# Is this question wrong? How can a circle be named ABC; it should be the triangle ABC, right?

Let ABC be a triangle. Let S be the circle through B tangent to CA at A and let T be the circle through C tangent to AB at A. The circles S and T intersect at A and D. Let E be the point where the line AD meets the circle ABC. Prove that D is the midpoint of AE.

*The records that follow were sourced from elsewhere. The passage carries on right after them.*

/-! ### A die window (19 Table 19-3), and BAR0 (19 Table 19-1) -/

/-- The die control block. -/
def Die.ctlReg (d : Die) (a : Nat) : Option Nat :=
  if a = 0x0 then
    some (b2n d.retired * 2 ^ 31 + b2n d.crcFailed * 2 ^ 20 + b2n d.memFailed * 2 ^ 19 + b2n d.latticeFailed * 2 ^ 18
      + b2n d.contourFailed * 2 ^ 17 + b2n d.facetFailed * 2 ^ 16 + d.id % 8)
  else if a = 0x4 then some (b2n d.imageOk * 16 + d.apex % 4)
  else if a = 0x8 then some (d.tb.toNat % 2 ^ 32)
  else if a = 0xC then some d.tbHi.toNat
  else none

/-- A register of a die's window; the blocks of die 0 read as 0 in the other windows (R469). -/
def State.dieReg (s : State) (d off : Nat) : Option Nat :=
  let x := s.die d
  let o := off % 0x10000
  match off / 0x10000 with
  | 0x0 => x.ctlReg o
  | 0x1 => s.dmaReg d o
  | 0x4 => if 0x700 ≤ o ∧ o < 0x880 then (if d = 0 then s.dgsReg o else some 0) else s.blockReg x off
  | 0x2 | 0x3 | 0x5 | 0x6 | 0x7 => s.blockReg x off
  | 0x8 => State.compReg x o
  | 0x9 => if d = 0 then s.locusReg o else some 0
  | 0xA => if d = 0 then s.arcReg o else some 0
  | 0xB => if d = 0 then s.datumReg o else some 0
  | 0xD => x.perf.reg o
  | 0xE => x.powReg o
  | 0xF => s.calReg x o
  | _ => none

/-- The register at an aligned BAR0 address; none where the address is unassigned or in an absent die's window (R458). -/
def State.reg (s : State) (a : Nat) : Option Nat :=
  if a % 4 ≠ 0 then none
  else if a < 0x1000 then s.ctlReg a
  else if 0x1000 ≤ a ∧ a < 0x1100 then s.hifReg (a - 0x1000)
  else if 0x2000 ≤ a ∧ a < 0x2100 then s.seqReg (a - 0x2000)
  else if 0x3000 ≤ a ∧ a < 0x3100 then s.perimReg (a - 0x3000)
  else if 0x4000 ≤ a ∧ a < 0x4100 then s.powerReg (a - 0x4000)
  else if a = 0x5000 then some (s.perf.mirrorUs % 65536 * 65536 + b2n s.perf.userEn)
  else if a = 0x5004 then some s.perf.snapSeq
  else if 0x6000 ≤ a ∧ a < 0x6100 then s.bootReg (a - 0x6000)
  else if 0x7000 ≤ a ∧ a < 0x7100 then s.aliasReg (a - 0x7000)
  else if 0x40000 ≤ a ∧ a < 0x50000 then
    if 0x3C ≤ a - 0x40000 then none
    else if s.nLanes ≤ s.ctl.laneSel then some 0 else s.laneWord s.ctl.laneSel (a - 0x40000)
  else if 0x1000000 ≤ a ∧ a < 0x1000000 + 0x200000 * s.nDies then
    s.dieReg ((a - 0x1000000) / 0x200000) ((a - 0x1000000) % 0x200000)
  else none

/-- What a regular BAR0 read returns (R15, R459); none while the function answers Unsupported Request or is off. -/
def State.readBar0 (s : State) (a : Nat) : Option Word :=
  if !s.hifOn then none else some (BitVec.ofNat 32 ((s.reg a).getD 0))

/-- A byte of BAR2 (17 R437): 0 while PERF_USER_EN is 0. -/
def State.bar2Byte (s : State) (a : Nat) : Nat :=
  let p := s.perf
  if !p.userEn then 0
  else if a < 20 then p.mirror.getD (a / 4) 0 / 2 ^ (8 * (a % 4)) % 256
  else if a < 24 then p.update / 2 ^ (8 * (a % 4)) % 256
  else if a < 64 then 0
  else
    let d := (a - 64) / 504
    let o := (a - 64) % 504
    (p.mirrorCnt.getD d []).getD (o / 8) 0 / 2 ^ (8 * (o % 8)) % 256

/-- What an aligned BAR2 read of 4 or 8 bytes returns. -/
def State.readBar2 (s : State) (a width : Nat) : Option Nat :=
  if !s.hifOn || !(width == 4 || width == 8) || a % width ≠ 0 then none
  else some (((List.range width).map fun i => s.bar2Byte (a + i) * 2 ^ (8 * i)).sum)

end Sys2Proof.Machine
end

• Well, we can have no idea... might be a typo – QuIcKmAtHs Jan 29 '18 at 22:09
• Or perhaps "the circle ABC" means the circumcircle of the triangle ABC? After all, 3 points uniquely define a circle – glowstonetrees Jan 29 '18 at 22:10
• Three non-colinear points always define a unique circle. So the question is not wrong, perhaps a little loosely worded. – Moriarty Jan 29 '18 at 22:11
• Well, thank you. Will consider it's circumscribed as you suggest and try to prove accordingly. Thanks again :'D – User7 Jan 29 '18 at 22:16

Assuming a triangle $A,B,C$. it seems Circle $S$ has it's origin at the midpoint of the line $AB$ (radius $\cfrac{AB}{2}$). Similarly Circle $T$ has its origin at the midpoint of $BC$ (radius $\cfrac{BC}{2}$).
For the circles to intersect at $D$ means $AB=BC$ and $AE$ is the hypotenuse of the triangle $\Bigg(\bigg(\cfrac{AB}{2}\bigg)^{2}+\bigg(\cfrac{BC}{2}\bigg)^{2}\Bigg{)}^{1/2}$.
For $D$ to be the midpoint of $AE$. $D$ would need to be the origin of the circle $ABC$ with a radius of the hypotenuse above.